* **PROBLEM**: Where the word "signed" appears in a line of the entries below, count that line and give the total alone.

[Data records]
- Opening Delimiter -

/-- GET_VERSION, GET_CAPABILITIES and NEGOTIATE_ALGORITHMS answer in that order and move their transport's connection on. Once
algorithms are agreed the chain, the signed challenge, a session and the measurements are given; a fifth session is turned down;
with the identity area failed the chain's requests answer Unspecified. A malformed or out-of-sequence request receives an ERROR
and is counted. (R108, R109, R110, R111) -/
def Obligations.SpdmConnection : Prop :=
  (∀ (mctp : Bool) (s : State), awake s → s.answers mctp = true →
    let only := fun (t : State) => { t with sec := s.sec, out := s.out } = s
    (∀ v12 v13, (v12 || v13) = true → completes (.getVersion mctp v12 v13 true) s (fun t => t.sec.phase mctp = .version ∧
      t.sec.phase (!mctp) = s.sec.phase (!mctp) ∧ (if mctp then t.sec.verMctp else t.sec.verDoe) = (if v13 then 0x13 else 0x12) ∧
      t.out = s.out ++ [.spdm mctp 0x04 [0x12, 0x13]] ∧ only t)) ∧
    (s.sec.phase mctp = .version → completes (.getCapabilities mctp true) s (fun t => t.sec.phase mctp = .capabilities ∧
      t.out = s.out ++ [.spdm mctp 0x61 (toLe 4 0x262F6)] ∧ only t)) ∧
    (s.sec.phase mctp = .capabilities → completes (.negotiateAlgorithms mctp true true) s (fun t => t.sec.phase mctp = .algorithms ∧ only t))) ∧
  (∀ (mctp : Bool) (s : State), awake s → s.answers mctp = true → s.sec.phase mctp = .algorithms →
    (s.sec.identityOk = true → s.sec.akReady = true →
      let chain := Config.certChain s.fuses.deviceSeed s.sec.ak s.sec.akSvn
      (∀ off len, off ≤ chain.length → endsIn (.getCertificate mctp 0 off len true) s (emit (.spdm mctp 0x02 (slice chain off len)) s)) ∧
      (∀ nonce, endsIn (.challenge mctp 0 nonce true) s
        (emit (.spdm mctp 0x03 (Config.akSign s.sec.ak (toLe 32 nonce.toNat ++ toLe 48 (Config.sha384 chain).toNat))) s)) ∧
      (∀ share, s.sec.sessions.length < 4 → endsIn (.keyExchange mctp 0 share true) s
        (emit (.spdm mctp 0x64 (toLe 2 s.sec.newSession ++ Config.akSign s.sec.ak share)) (updSec (fun x => { x with sessions := x.sessions ++
          [{ id := s.sec.newSession, via := if mctp then .mctp else .doe, established := false, updates := 0 }] }) s))) ∧
      (∀ share, 4 ≤ s.sec.sessions.length → endsIn (.keyExchange mctp 0 share true) s (emit (.spdm mctp 0x7F [0x0A#8]) s)) ∧
      (let signed := fun (l : Bytes) (nonce : BitVec 256) =>
         emit (.spdm mctp 0x60 (l ++ toLe 32 nonce.toNat ++ Config.akSign s.sec.ak (l ++ toLe 32 nonce.toNat))) s
       let block := fun k => let v := measurement k s
         toLe 1 k ++ toLe 1 1 ++ toLe 2 (v.length + 3) ++ toLe 1 (measurementType k) ++ toLe 2 v.length ++ v
       ∀ nonce, endsIn (.getMeasurements mctp 0 nonce true) s (signed [17] nonce) ∧
         (∀ k, 1 ≤ k → k ≤ 17 → endsIn (.getMeasurements mctp k nonce true) s (signed (block k) nonce)) ∧
         endsIn (.getMeasurements mctp 0xFF nonce true) s (signed (((List.range 17).map (fun k => block (k + 1))).flatten) nonce))) ∧
    (s.sec.identityOk = false → ∀ slot off len nonce share,
      endsIn (.getCertificate mctp slot off len true) s (emit (.spdm mctp 0x7F [0x05#8]) s) ∧
      endsIn (.challenge mctp slot nonce true) s (emit (.spdm mctp 0x7F [0x05#8]) s) ∧
      endsIn (.keyExchange mctp slot share true) s (emit (.spdm mctp 0x7F [0x05#8]) s))) ∧
  (∀ (mctp : Bool) (s : State), awake s → s.answers mctp = true →
    let bad := fun code => emit (.spdm mctp 0x7F [BitVec.ofNat 8 code]) (bumpPart cViolSpdm s)
    (∀ a b, endsIn (.getVersion mctp a b false) s (bad 1)) ∧ endsIn (.getCapabilities mctp false) s (bad 1) ∧
    (∀ a, endsIn (.negotiateAlgorithms mctp a false) s (bad 1)) ∧ (∀ a b c, endsIn (.getCertificate mctp a b c false) s (bad 1)) ∧
    (∀ a b, endsIn (.challenge mctp a b false) s (bad 1)) ∧ (∀ a b, endsIn (.keyExchange mctp a b false) s (bad 1)) ∧
    (∀ a b, endsIn (.getMeasurements mctp a b false) s (bad 1)) ∧
    (s.sec.phase mctp ≠ .version → endsIn (.getCapabilities mctp true) s (bad 4)) ∧
    (s.sec.phase mctp ≠ .capabilities → ∀ a, endsIn (.negotiateAlgorithms mctp a true) s (bad 4)) ∧
    (s.sec.phase mctp ≠ .algorithms → ∀ a b, endsIn (.challenge mctp a b true) s (bad 4) ∧ endsIn (.keyExchange mctp a [] true) s (bad 4) ∧
      endsIn (.getMeasurements mctp a b true) s (bad 4)))

/-- FINISH establishes a session; KEY_UPDATE, HEARTBEAT and END_SESSION serve an established one; over DOE, IDE_KM programs stream
keys and then sets them going. (R109, R110, R112) -/
def Obligations.SpdmSessions : Prop :=
  ∀ (id : Nat) (x : Session) (s : State), awake s → s.sec.session id = some x → s.answers (x.via == .mctp) = true →
    let mctp := x.via == .mctp
    (x.established = false → completes (.finish id true true) s (fun t => t.out = s.out ++ [.spdm mctp 0x65 []] ∧
      (t.sec.session id).map (·.established) = some true ∧ t.sec.sessions.length = s.sec.sessions.length ∧
      { t with sec := s.sec, out := s.out } = s)) ∧
    (x.established = true →
      completes (.keyUpdate id true) s (fun t => t.out = s.out ++ [.spdm mctp 0x69 []] ∧
        (t.sec.session id).map (·.updates) = some (x.updates + 1) ∧ { t with sec := s.sec, out := s.out } = s) ∧
      endsIn (.heartbeat id true) s (emit (.spdm mctp 0x68 []) s) ∧
      completes (.endSession id true) s (fun t => t.sec.session id = none ∧ t.out = s.out ++ [.spdm mctp 0x6C []] ∧
        { t with sec := s.sec, out := s.out } = s) ∧
      (mctp = false → ∀ n, n ≤ 32 →
        completes (.ideKm id n false true) s (fun t => Tab.find t.sec.ide n = some (.programmed, s.free) ∧
          { t with sec := s.sec, out := s.out, free := s.free } = s) ∧
        (∀ e, Tab.find s.sec.ide n = some e → completes (.ideKm id n true true) s (fun t => Tab.find t.sec.ide n = some (.active, e.2) ∧
          { t with sec := s.sec, out := s.out } = s))))

/-- Fragments of the partner's chain, its ephemeral key, its proof and its word that the exchange is done; a proof that does not
verify is counted and the partner rejected. A rekey asks for the next phase, the receiver takes the new key and keeps the old
one, and the acknowledgement retires it. (R119, R120, R352) -/
def Obligations.LinkKeyExchange : Prop :=
  (∀ (p : PortId) (s : State), awake s → s.exchanges p.val = true →
    let x := s.port p.val
    (∀ frag frags data, frag < frags → frags ≤ 16 → data ≠ [] → data.length ≤ 984 → frag = x.certs.length → x.certsDone = false →
      endsIn (.keyCert p frag frags data) s
        (updPort p.val (fun x => { x with certs := x.certs ++ [data], certsDone := frag + 1 == frags }) s)) ∧
    (∀ pub, x.partnerPub = none → endsIn (.keyShare p pub) s
      (sendProof p.val (updPort p.val (fun x => { x with partnerPub := some (fit 97 pub) }) s))) ∧
    (∀ sig, x.accept = false → x.rejected = false → x.ephNo ≠ 0 → s.secRuns = true →
      let chain := x.certs.flatten
      let pub := x.partnerPub.getD []
      let good := x.certsDone = true ∧ x.partnerPub.isSome = true ∧ (∃ v, Config.chainSvn chain = some v ∧ s.fwFloor ≤ v) ∧
        Config.verify (Config.chainKey chain) (pub ++ Config.ephPub x.ephNo ++ toLe 8 x.partnerNonce.toNat ++ toLe 8 x.nonce.toNat)
          (fit 96 sig) = true
      (good → endsIn (.keyProof p sig) s (keysInForce p.val (sendLink p.val 6 (toLe 4 0) (updPort p.val (fun y => { y with
        accept := true, partnerId := Config.chainPart chain,
        keyTx := Config.hkdf (Config.ecdh x.ephNo pub) (linkInfo x.nonce x.partnerNonce),
        keyRx := Config.hkdf (Config.ecdh x.ephNo pub) (linkInfo x.partnerNonce x.nonce) }) s)))) ∧
      (¬ good → endsIn (.keyProof p sig) s (portEvent p.val x.mode 4 (bumpPart cLinkAuthFail
        (updPort p.val (fun y => { y with rejected := true }) s))))) ∧
    (∀ sig, x.accept = false → x.rejected = false → x.ephNo ≠ 0 → s.secRuns = false →
      endsIn (.keyProof p sig) s (updPort p.val (fun x => { x with proofIn := some sig }) s)) ∧
    endsIn (.keyDone p 0) s (keysInForce p.val (updPort p.val (fun x => { x with doneSeen := true }) s))) ∧
  (∀ (p : PortId) (s : State), awake s → (s.port p.val).st = .up → (s.port p.val).keyed = true →
    let x := s.port p.val
    (x.rekeying = false → s.secRuns = true → endsIn (.rekeyDue p) s (sendLink p.val 7 (toLe 4 (x.phaseTx + 1).toNat)
      (updPort p.val (fun x => { x with rekeying := true }) s))) ∧
    endsIn (.rekey p (x.phaseRx + 1)) s (sendLink p.val 8 (toLe 4 (x.phaseRx + 1).toNat) (updPort p.val (fun y => { y with
      keyRxOld := some x.keyRx, keyRx := nextKey x.keyRx (x.phaseRx + 1), phaseRx := x.phaseRx + 1 }) s)) ∧
    (x.rekeying = true → endsIn (.rekeyAck p (x.phaseTx + 1)) s (updPort p.val (fun y => { y with
      rekeying := false, keyTx := nextKey x.keyTx (x.phaseTx + 1), phaseTx := x.phaseTx + 1, framesTx := 0, wrapsTx := 0 }) s)) ∧
    (∀ phase, phase ≠ x.phaseRx + 1 → endsIn (.rekey p phase) s s))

- Closing Delimiter -

* **ANSWER SPACE**: 5